Mistake 2: Using 200 for errors
# Wrong - 200 for missing resource
@app.get("/tasks/{task_id}")
def get_task(task_id: int):
task = find_task(task_id)
if not task:
return {"error": "Not found"} # Still 200!
# Correct - 404 for missing
raise HTTPException(status_code=404, detail="Not found")
Agents check status codes first. A 200 with an error in the body is confusing and breaks retry logic.
Mistake 3: Mixing exception types
# Wrong - raises Python exception, becomes 500
@app.get("/tasks/{task_id}")
def get_task(task_id: int):
task = find_task(task_id)
if not task:
raise ValueError("Not found") # 500 Internal Server Error
# Correct - use HTTPException for HTTP errors
raise HTTPException(status_code=404, detail="Not found")

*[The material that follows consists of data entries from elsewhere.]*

theorem within_fillArea {a0 a1 a2 a3 a4 a5} (hL : sub 885443715542353444864 L = true) (h : Within L s0 s) : Within
      L s0 (fillArea a0 a1 a2 a3 a4 a5 s) := by
  delta fillArea
  refine within_forEach (fun _ _ _ => ?_) ?_
  · exact within_dramWrite (sub_of hL rfl) (by assumption)
  · assumption

theorem within_copyArea {a0 a1 a2 a3 a4 a5 a6} (hL : sub 885443715542353444864 L = true) (h : Within L s0 s) :
      Within2 L s0 (copyArea a0 a1 a2 a3 a4 a5 a6 s) := by
  delta copyArea
  extract_lets +onlyGivenNames -merge -useContext -underBinder x2_0 x2_1
  clear_value x2_0 x2_1
  refine ite_ind ?_ ?_
  · refine within2_mk ?_
    exact within_fillArea (sub_of hL rfl) (by assumption)
  · refine within2_mk ?_
    refine within_forEach (fun _ _ _ => ?_) ?_
    · exact within_dramWrite (sub_of hL rfl) (by assumption)
    · assumption

theorem within_updDecPic {a0 a1} (hL : sub 19342813113834066795298816 L = true) (h : Within L s0 s) : Within L s0
      (updDecPic a0 a1 s) := by
  delta updDecPic
  extract_lets +onlyGivenNames -merge -useContext -underBinder x2_0
  clear_value x2_0
  exact within_setDec (sub_of hL rfl) (by assumption)

theorem within_concealCtu {a0 a1} (hL : sub 19343698557549609149267968 L = true) (h : Within L s0 s) : Within L s0
      (concealCtu a0 a1 s) := by
  delta concealCtu
  split
  · assumption
  · split
    · assumption
    · split
      · extract_lets +onlyGivenNames -merge -useContext -underBinder x8_0 x8_1
        clear_value x8_0 x8_1
        split
        · rename_i v8_0 v8_1 q8_0
          have hv8_1 : Within L s0 v8_1 := within2_eq q8_0 (by
            split
            · exact within_copyArea (sub_of hL rfl) (by assumption)
            · refine within2_mk ?_
              exact within_fillArea (sub_of hL rfl) (by assumption))
          extract_lets +onlyGivenNames -merge -useContext -underBinder x10_0
          have hx10_0 : Within L s0 x10_0 := by
            refine ite_ind ?_ ?_
            · assumption
            · exact within_inc (sub_of hL rfl) (by assumption)
          clear_value x10_0
          exact within_updDecPic (sub_of hL rfl) (by assumption)

theorem within_concealTo {a0 a1} (hL : sub 2535320548877391842671455633408 L = true) (h : Within L s0 s) : Within L
      s0 (concealTo a0 a1 s) := by
  delta concealTo
  split
  · assumption
  · refine ite_ind ?_ ?_
    · assumption
    · extract_lets +onlyGivenNames -merge -useContext -underBinder x6_0
      have hx6_0 : Within L s0 x6_0 := by
        refine within_forEach (fun _ _ _ => ?_) ?_
        · exact within_concealCtu (sub_of hL rfl) (by assumption)
        · assumption
      clear_value x6_0
      refine within_decEvent (sub_of hL rfl) ?_
      exact within_updDecPic (sub_of hL rfl) (by assumption)

theorem within_emptyDpb {a0} (hL : sub 2535359233618184802461948575744 L = true) (h : Within L s0 s) : Within L s0
      (emptyDpb a0 s) := by
  delta emptyDpb
  refine within_forEach (fun _ _ _ => ?_) ?_
  · exact within_dropEntry (sub_of hL rfl) (by assumption)
  · assumption

theorem within_refreshDec {a0} (hL : sub 9007199255265280 L = true) (h : Within L s0 s) : Within L s0 (refreshDec
      a0 s) := by
  delta refreshDec
  extract_lets +onlyGivenNames -merge -useContext -underBinder x2_0 x2_1
  have hx2_0 : Within L s0 x2_0 := by
    exact within_set (sub_of hL rfl) (by assumption)
  clear_value x2_0
  have hx2_1 : Within L s0 x2_1 := by
    exact within_setSat (sub_of hL rfl) (by assumption)
  clear_value x2_1
  exact within_setState (sub_of hL rfl) (by assumption)

theorem within_showDec {a0 a1} (hL : sub 9007199255265280 L = true) (h : Within L s0 s) : Within L s0 (showDec a0
      a1 s) := by
  delta showDec
  refine within_refreshDec (sub_of hL rfl) ?_
  exact within_dset (sub_of hL rfl) (by assumption)

theorem within_decDisable {a0} (hL : sub 2535359233618193809661203316736 L = true) (h : Within L s0 s) : Within L
      s0 (decDisable a0 s) := by
  delta decDisable
  extract_lets +onlyGivenNames -merge -useContext -underBinder x2_0 x2_1 x2_2
  clear_value x2_0
  have hx2_1 : Within L s0 x2_1 := by
    refine within_emptyDpb (sub_of hL rfl) ?_
    exact within_setDec (sub_of hL rfl) (by assumption)
  clear_value x2_1
  have hx2_2 : Within L s0 x2_2 := by
    refine within_dset (sub_of hL rfl) ?_
    exact within_setDec (sub_of hL rfl) (by assumption)
  clear_value x2_2
  refine within_showDec (sub_of hL rfl) ?_
  refine within_dset (sub_of hL rfl) ?_
  exact within_dset (sub_of hL rfl) (by assumption)

theorem within_decEnable {a0} (hL : sub 19342813122841266050564096 L = true) (h : Within L s0 s) : Within L s0
      (decEnable a0 s) := by
  delta decEnable
  refine within_showDec (sub_of hL rfl) ?_
  exact within_setDec (sub_of hL rfl) (by assumption)

theorem within_requestPli {a0} (hL : sub 2535320547991948127129102188544 L = true) (h : Within L s0 s) : Within L
      s0 (requestPli a0 s) := by
  delta requestPli
  refine within_decEvent (sub_of hL rfl) ?_
  exact within_setDec (sub_of hL rfl) (by assumption)

theorem within_endPicture {a0} (hL : sub 2535359234503637525203556761600 L = true) (h : Within L s0 s) : Within L
      s0 (endPicture a0 s) := by
  delta endPicture
  split
  · assumption
  · split
    · exact within_setDec (sub_of hL rfl) (by assumption)
    · extract_lets +onlyGivenNames -merge -useContext -underBinder x6_0 x6_1 x6_2 x6_3 x6_4 x6_5 x6_6 x6_7 x6_8 x6_9 x6_10 x6_11 x6_12 x6_13 x6_14
      have hx6_0 : Within L s0 x6_0 := by
        exact within_concealTo (sub_of hL rfl) (by assumption)
      clear_value x6_0 x6_1 x6_2 x6_3 x6_4 x6_5 x6_6 x6_7 x6_8
      have hx6_9 : Within L s0 x6_9 := by
        exact within_setDec (sub_of hL rfl) (by assumption)
      clear_value x6_9
      have hx6_10 : Within L s0 x6_10 := by
        exact within_dset (sub_of hL rfl) (by assumption)
      clear_value x6_10
      have hx6_11 : Within L s0 x6_11 := by
        exact within_dset (sub_of hL rfl) (by assumption)
      clear_value x6_11
      have hx6_12 : Within L s0 x6_12 := by
        refine ite_ind ?_ ?_
        · refine within_requestPli (sub_of hL rfl) ?_
          exact within_dset (sub_of hL rfl) (by assumption)
        · refine ite_ind ?_ ?_
          · exact within_dset (sub_of hL rfl) (by assumption)
          · assumption
      clear_value x6_12
      have hx6_13 : Within L s0 x6_13 := by
        exact within_showDec (sub_of hL rfl) (by assumption)
      clear_value x6_13
      have hx6_14 : Within L s0 x6_14 := by
        refine within_forEach (fun _ _ _ => ?_) ?_
        · extract_lets +onlyGivenNames -merge -useContext -underBinder x10_0
          clear_value x10_0
          refine ite_ind ?_ ?_
          · extract_lets +onlyGivenNames -merge -useContext -underBinder x12_0
            clear_value x12_0
            exact within_setEntry (sub_of hL rfl) (by assumption)
          · split
            · exact within_setEntry (sub_of hL rfl) (by assumption)
            · exact within_setEntry (sub_of hL rfl) (by assumption)
        · assumption
      clear_value x6_14
      refine within_refreshDec (sub_of hL rfl) ?_
      refine within_dropUnused (sub_of hL rfl) ?_
      refine within_bump (sub_of hL rfl) ?_
      exact within_dropUnused (sub_of hL rfl) (by assumption)

theorem within_makeRoom {c k} (hL : sub 2535359234503637525203556761600 L = true) (h : Within L s0 s) : Within L s0
      (makeRoom c k s) := by
  induction k generalizing s with
  | zero => exact h
  | succ k ih =>
    unfold makeRoom
    refine ite_ind h ?_
    split
    · exact ih (within_outputEntry (sub_of hL (by rfl)) h)
    · exact h

theorem within_skipPicture {a0 a1} (hL : sub 19342813113834066795298816 L = true) (h : Within L s0 s) : Within L s0
      (skipPicture a0 a1 s) := by
  delta skipPicture
  extract_lets +onlyGivenNames -merge -useContext -underBinder x2_0
  clear_value x2_0
  exact within_setDec (sub_of hL rfl) (by assumption)

theorem within_noBuffer {a0 a1} (hL : sub 2535320547991948127129102188544 L = true) (h : Within L s0 s) : Within L
      s0 (noBuffer a0 a1 s) := by
  delta noBuffer
  refine within_decEvent (sub_of hL rfl) ?_
  refine within_skipPicture (sub_of hL rfl) ?_
  exact within_inc (sub_of hL rfl) (by assumption)

theorem within_noteRefMissing {a0 a1} (hL : sub 2535320547991948127129102188544 L = true) (h : Within L s0 s) :
      Within L s0 (noteRefMissing a0 a1 s) := by
  delta noteRefMissing
  refine within_forEach (fun _ _ _ => ?_) ?_
  · split
    · assumption
    · refine ite_ind ?_ ?_
      · assumption
      · extract_lets +onlyGivenNames -merge -useContext -underBinder x8_0 x8_1
        have hx8_0 : Within L s0 x8_0 := by
          exact within_updDecPic (sub_of hL rfl) (by assumption)
        clear_value x8_0
        have hx8_1 : Within L s0 x8_1 := by
          exact within_inc (sub_of hL rfl) (by assumption)
        clear_value x8_1
        refine within_decEvent (sub_of hL rfl) ?_
        exact within_logError (sub_of hL rfl) (sub_of hL rfl) (by assumption)
  · assumption

theorem within_pliRetry {a0 a1} (hL : sub 2535320547991948127129102188544 L = true) (h : Within L s0 s) : Within L
      s0 (pliRetry a0 a1 s) := by
  delta pliRetry
  refine ite_ind ?_ ?_
  · exact within_requestPli (sub_of hL rfl) (by assumption)
  · assumption

theorem within_resetDec {a0} (hL : sub 2535359233618193809661203316736 L = true) (h : Within L s0 s) : Within L s0
      (resetDec a0 s) := by
  delta resetDec
  refine within_forEach (fun _ _ _ => ?_) ?_
  · refine ite_ind ?_ ?_
    · exact within_setDec (sub_of hL rfl) (by assumption)
    · exact within_decDisable (sub_of hL rfl) (by assumption)
  · assumption

theorem within_writeCtu {a0 a1 a2 a3} (hL : sub 885443715542353444864 L = true) (h : Within L s0 s) : Within L s0
      (writeCtu a0 a1 a2 a3 s) := by
  delta writeCtu
  split
  · extract_lets +onlyGivenNames -merge -useContext -underBinder x4_0 x4_1 x4_2 x4_3 x4_4
    clear_value x4_0 x4_1 x4_2 x4_3
    have hx4_4 : Within L s0 x4_4 := by
      refine within_forEach (fun _ _ _ => ?_) ?_
      · exact within_dramWrite (sub_of hL rfl) (by assumption)
      · assumption
    clear_value x4_4
    refine within_forEach (fun _ _ _ => ?_) ?_
    · refine ite_ind ?_ ?_
      · exact within_dramWrite (sub_of hL rfl) (by assumption)
      · exact within_dramWrite (sub_of hL rfl) (by assumption)
    · assumption

theorem within_walk {c k} (hL : sub 2535359234503637525203556761600 L = true) (h : Within L s0 s) : Within2 L s0
      (walk c k s) := by
  induction k generalizing s with
  | zero => exact h
  | succ k ih =>
    unfold walk
    extract_lets +onlyGivenNames -merge -useContext -underBinder rd wr size
    refine ite_ind (within2_mk h) ?_
    extract_lets +onlyGivenNames -merge -useContext -underBinder hdr next
    have hn : ∀ s, Within L s0 s → Within L s0 (next s) := fun s h => within_dset (sub_of hL (by rfl))
      (within_setDec (sub_of hL (by rfl)) h)
    refine ite_ind (ih (within_dset (sub_of hL (by rfl)) h)) (ite_ind (within2_mk h) (ite_ind ?_ ?_))
    · exact ih (hn _ (within_setDec (sub_of hL (by rfl)) (within_inc (sub_of hL (by rfl)) h)))
    · extract_lets +onlyGivenNames -merge -useContext -underBinder x loss s1 s2
      have h1 : Within L s0 s1 := within_setDec (sub_of hL (by rfl)) h
      have h2 : Within L s0 s2 := ite_ind (within_dinc (sub_of hL (by rfl)) h1) h1
      clear_value s1 s2
      split
      · exact ih (hn _ (ite_ind (within_endPicture (sub_of hL (by rfl)) h2) h2))
      · exact within2_mk h2
      · exact ih (within_setDec (sub_of hL (by rfl)) (ite_ind (within_endPicture (sub_of hL (by rfl)) h2) h2))

theorem within_sliceDone {a0 a1 a2 a3 a4} (hL : sub 2535359234503637525203556761600 L = true) (h : Within L s0 s) :
      Within L s0 (sliceDone a0 a1 a2 a3 a4 s) := by
  delta sliceDone
  split
  · assumption
  · extract_lets +onlyGivenNames -merge -useContext -underBinder x4_0 x4_1 x4_2 x4_3
    clear_value x4_0
    have hx4_1 : Within L s0 x4_1 := by
      exact within_setDec (sub_of hL rfl) (by assumption)
    clear_value x4_1
    have hx4_2 : Within L s0 x4_2 := by
      unfold x4_2
      split
      · assumption
      · extract_lets +onlyGivenNames -merge -useContext -underBinder x8_0 x8_1 x8_2 x8_3
        clear_value x8_0 x8_1
        have hx8_2 : Within L s0 x8_2 := by
          refine within_forEach (fun _ _ _ => ?_) ?_
          · exact within_writeCtu (sub_of hL rfl) (by assumption)
          · assumption
        clear_value x8_2
        have hx8_3 : Within L s0 x8_3 := by
          refine within_forEach (fun _ _ _ => ?_) ?_
          · split
            · assumption
            · refine ite_ind ?_ ?_
              · extract_lets +onlyGivenNames -merge -useContext -underBinder x16_0 x16_1
                clear_value x16_0 x16_1
                refine within_updDecPic (sub_of hL rfl) ?_
                refine within_fillArea (sub_of hL rfl) ?_
                exact within_inc (sub_of hL rfl) (by assumption)
              · assumption
          · assumption
        clear_value x8_3
        exact within_updDecPic (sub_of hL rfl) (by assumption)
    clear_value x4_2
    have hx4_3 : Within L s0 x4_3 := by
      refine ite_ind ?_ ?_
      · exact within_dinc (sub_of hL rfl) (by assumption)
      · assumption
    clear_value x4_3
    refine within_refreshDec (sub_of hL rfl) ?_
    show Within2 L s0 _
    exact within_walk (sub_of hL rfl) (by assumption)
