theorem within_execPowerOnReset {a0} (hL : sub 81129638414606681695789005144063 L = true) (h : Within L s0 s) :
      WithinN L s0 (execPowerOnReset a0 s) := by
  delta execPowerOnReset
  refine withinN_next ?_
  refine within_powerOn (sub_of hL rfl) ?_
  exact within_at (sub_of hL rfl) (by assumption)

theorem within_quadStale {a0 a1} (hL : sub 2535301205178825567338028351488 L = true) (h : Within L s0 s) : Within L
      s0 (quadStale a0 a1 s) := by
  delta quadStale
  refine ite_ind ?_ ?_
  · assumption
  · extract_lets +onlyGivenNames -merge -useContext -underBinder x4_0
    have hx4_0 : Within L s0 x4_0 := by
      exact within_set (sub_of hL rfl) (by assumption)
    clear_value x4_0
    refine within_raise (sub_of hL rfl) (sub_of hL rfl) ?_
    exact within_inc (sub_of hL rfl) (by assumption)

theorem within_execQuadStale {a0 a1} (hL : sub 2535301206359417188055439654912 L = true) (h : Within L s0 s) :
      WithinN L s0 (execQuadStale a0 a1 s) := by
  delta execQuadStale
  refine withinN_next ?_
  refine within_quadStale (sub_of hL rfl) ?_
  exact within_at (sub_of hL rfl) (by assumption)

theorem within_tripOn (hL : sub 63382839501143802299470950973442 L = true) (h : Within L s0 s) : Within L s0
      (tripOn s) := by
  delta tripOn
  extract_lets +onlyGivenNames -merge -useContext -underBinder x2_0 x2_1
  clear_value x2_0
  have hx2_1 : Within L s0 x2_1 := by
    unfold x2_1
    refine within_upd_sup (sub_of hL rfl) ?_
    assumption
  clear_value x2_1
  refine within_setCause (sub_of hL rfl) (sub_of hL rfl) ?_
  exact within_setState (sub_of hL rfl) (by assumption)

theorem within_leaveReset {a0} (hL : sub 60847228810955011271841753858048 L = true) (h : Within L s0 s) : Within L
      s0 (leaveReset a0 s) := by
  delta leaveReset
  refine within_upd_pins_sup (sub_of hL rfl) ?_
  assumption

theorem within_released {a0} (hL : sub 74791695206609769040607835078722 L = true) (h : Within L s0 s) : Within L s0
      (released a0 s) := by
  delta released
  refine ite_ind ?_ ?_
  · exact within_tripOn (sub_of hL rfl) (by assumption)
  · refine within_coldBoot (sub_of hL rfl) ?_
    refine within_refreshFrayPin (sub_of hL rfl) ?_
    refine within_showFault (sub_of hL rfl) ?_
    refine within_setState (sub_of hL rfl) ?_
    exact within_leaveReset (sub_of hL rfl) (by assumption)

theorem within_liftResetN (hL : sub 20282409603651670423947251286016 L = true) (h : Within L s0 s) : Within L s0
      (liftResetN s) := by
  delta liftResetN
  refine within_upd_pins (sub_of hL rfl) ?_
  assumption

theorem within_resetRelease {a0} (hL : sub 74791695206609769040607835078722 L = true) (h : Within L s0 s) : Within
      L s0 (resetRelease a0 s) := by
  delta resetRelease
  refine ite_ind ?_ ?_
  · assumption
  · refine within_released (sub_of hL rfl) ?_
    exact within_liftResetN (sub_of hL rfl) (by assumption)

theorem within_resetAssert (hL : sub 81129638414606681695789005144063 L = true) (h : Within L s0 s) : Within L s0
      (resetAssert s) := by
  delta resetAssert
  extract_lets +onlyGivenNames -merge -useContext -underBinder x2_0 x2_1 x2_2 x2_3 x2_4
  clear_value x2_0 x2_1
  have hx2_2 : Within L s0 x2_2 := by
    refine within_coldReset (sub_of hL rfl) ?_
    refine within_upd_pins (sub_of hL rfl) ?_
    assumption
  clear_value x2_2
  have hx2_3 : Within L s0 x2_3 := by
    exact within_set (sub_of hL rfl) (by assumption)
  clear_value x2_3
  have hx2_4 : Within L s0 x2_4 := by
    exact within_set (sub_of hL rfl) (by assumption)
  clear_value x2_4
  exact within_setState (sub_of hL rfl) (by assumption)

theorem within_recoveryImage {a0 a1} (hL : sub 81129638414606681695789005144063 L = true) (h : Within L s0 s) :
      Within L s0 (recoveryImage a0 a1 s) := by
  delta recoveryImage
  refine ite_ind ?_ ?_
  · assumption
  · extract_lets +onlyGivenNames -merge -useContext -underBinder x4_0
    clear_value x4_0
    refine ite_ind ?_ ?_
    · exact within_logError (sub_of hL rfl) (sub_of hL rfl) (by assumption)
    · refine ite_ind ?_ ?_
      · exact within_logError (sub_of hL rfl) (sub_of hL rfl) (by assumption)
      · refine within_resetRelease (sub_of hL rfl) ?_
        refine within_resetAssert (sub_of hL rfl) ?_
        exact within_setFlash (sub_of hL rfl) (by assumption)

theorem within_execRecoveryImage {a0 a1} (hL : sub 81129638414606681695789005144063 L = true) (h : Within L s0 s) :
      WithinN L s0 (execRecoveryImage a0 a1 s) := by
  delta execRecoveryImage
  refine withinN_next ?_
  refine within_recoveryImage (sub_of hL rfl) ?_
  exact within_at (sub_of hL rfl) (by assumption)

theorem within_execRefresh {a0 a1} (hL : sub 1180591620717411303424 L = true) (h : Within L s0 s) : WithinN L s0
      (execRefresh a0 a1 s) := by
  delta execRefresh
  refine withinN_next ?_
  exact within_at (sub_of hL rfl) (by assumption)

theorem within_execRelineSegmentDone {a0 a1} (hL : sub 74791694905042541320316529950722 L = true) (h : Within L s0
      s) : WithinN L s0 (execRelineSegmentDone a0 a1 s) := by
  delta execRelineSegmentDone
  refine withinN_next ?_
  refine within_memFollow (sub_of hL rfl) ?_
  refine within_segmentDone (sub_of hL rfl) ?_
  exact within_at (sub_of hL rfl) (by assumption)

theorem within_execResetNAssert {a0} (hL : sub 81129638414606681695789005144063 L = true) (h : Within L s0 s) :
      WithinN L s0 (execResetNAssert a0 s) := by
  delta execResetNAssert
  refine withinN_next ?_
  refine within_resetAssert (sub_of hL rfl) ?_
  exact within_at (sub_of hL rfl) (by assumption)

theorem within_execResetNRelease {a0} (hL : sub 74791695207790360661325246382146 L = true) (h : Within L s0 s) :
      WithinN L s0 (execResetNRelease a0 s) := by
  delta execResetNRelease
  refine withinN_next ?_
  refine within_resetRelease (sub_of hL rfl) ?_
  exact within_at (sub_of hL rfl) (by assumption)

theorem within_safeviewPin {a0} (hL : sub 63382839501143802299470950973442 L = true) (h : Within L s0 s) : Within L
      s0 (safeviewPin a0 s) := by
  delta safeviewPin
  extract_lets +onlyGivenNames -merge -useContext -underBinder x2_0 x2_1
  clear_value x2_0
  have hx2_1 : Within L s0 x2_1 := by
    unfold x2_1
    refine within_upd_pins (sub_of hL rfl) ?_
    assumption
  clear_value x2_1
  refine within_setCause (sub_of hL rfl) (sub_of hL rfl) ?_
  exact within_set (sub_of hL rfl) (by assumption)

theorem within_execSafeviewReqRelease {a0} (hL : sub 63382839502324393920188362276866 L = true) (h : Within L s0 s)
      : WithinN L s0 (execSafeviewReqRelease a0 s) := by
  delta execSafeviewReqRelease
  refine withinN_next ?_
  refine within_safeviewPin (sub_of hL rfl) ?_
  exact within_at (sub_of hL rfl) (by assumption)

theorem within_execSafeviewRequest {a0} (hL : sub 63382839502324393920188362276866 L = true) (h : Within L s0 s) :
      WithinN L s0 (execSafeviewRequest a0 s) := by
  delta execSafeviewRequest
  refine withinN_next ?_
  refine within_safeviewPin (sub_of hL rfl) ?_
  exact within_at (sub_of hL rfl) (by assumption)

theorem within_execScrubLine {a0 a1 a2 a3} (hL : sub 74791694907440618049900919144450 L = true) (h : Within L s0 s)
      : WithinN L s0 (execScrubLine a0 a1 a2 a3 s) := by
  delta execScrubLine
  refine withinN_next ?_
  refine within_memFollow (sub_of hL rfl) ?_
  refine within_scrubRead (sub_of hL rfl) ?_
  exact within_at (sub_of hL rfl) (by assumption)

Python exceptions that escape your function become 500 errors. Users see "Internal Server Error," which is unhelpful and suggests your server is broken (even though the logic is correct).
Refine Your Understanding
After completing the exercise, work through these scenarios with AI:
Scenario 1: Design Error Hierarchies
"I want to create custom exception classes for different error types: TaskNotFoundError, InvalidStatusError, etc. Show me how to create exception classes that FastAPI can catch and convert to the right HTTP responses."
When AI shows you exception handlers, push back:
"Your approach requires registering each exception type. What if I forget to register one? Is there a pattern that handles unknown exceptions gracefully while still using my custom format?"
Scenario 2: Structured Logging
"I want to log all 4xx and 5xx errors with request details. Show me how to add structured logging that includes the request path, method, and error details."
Review AI's solution. Challenge it:
"Your logging happens after the exception. What if I want to log additional context from inside the endpoint function—like which task ID caused the error? How do I correlate logs with specific requests?"
Scenario 3: Agent-Friendly Error Recovery
"An agent calls my API and gets a 404. I want to include a 'retry_after' field for rate limits and a 'suggestion' field with valid actions. Design an error response that helps agents recover automatically."
This explores how error responses can guide agent behavior—a key concern when your API serves AI systems.
Summary
You've learned to handle errors properly:
- Status codes: 200, 201, 400, 404, 422 for different scenarios
- HTTPException: Raise with status_code and detail
- status module: Named constants for readability
- 400 vs 422: Business rules (your code) vs validation (Pydantic)
- Good messages: Specific, contextual, agent-parseable
The bigger picture: Error handling is communication. With human users, you're helping them fix mistakes. With agents, you're enabling programmatic recovery. Clear status codes and structured messages make your API predictable—which is essential for agent reliability.
Next lesson, you'll learn dependency injection to organize your code better and prepare for testing.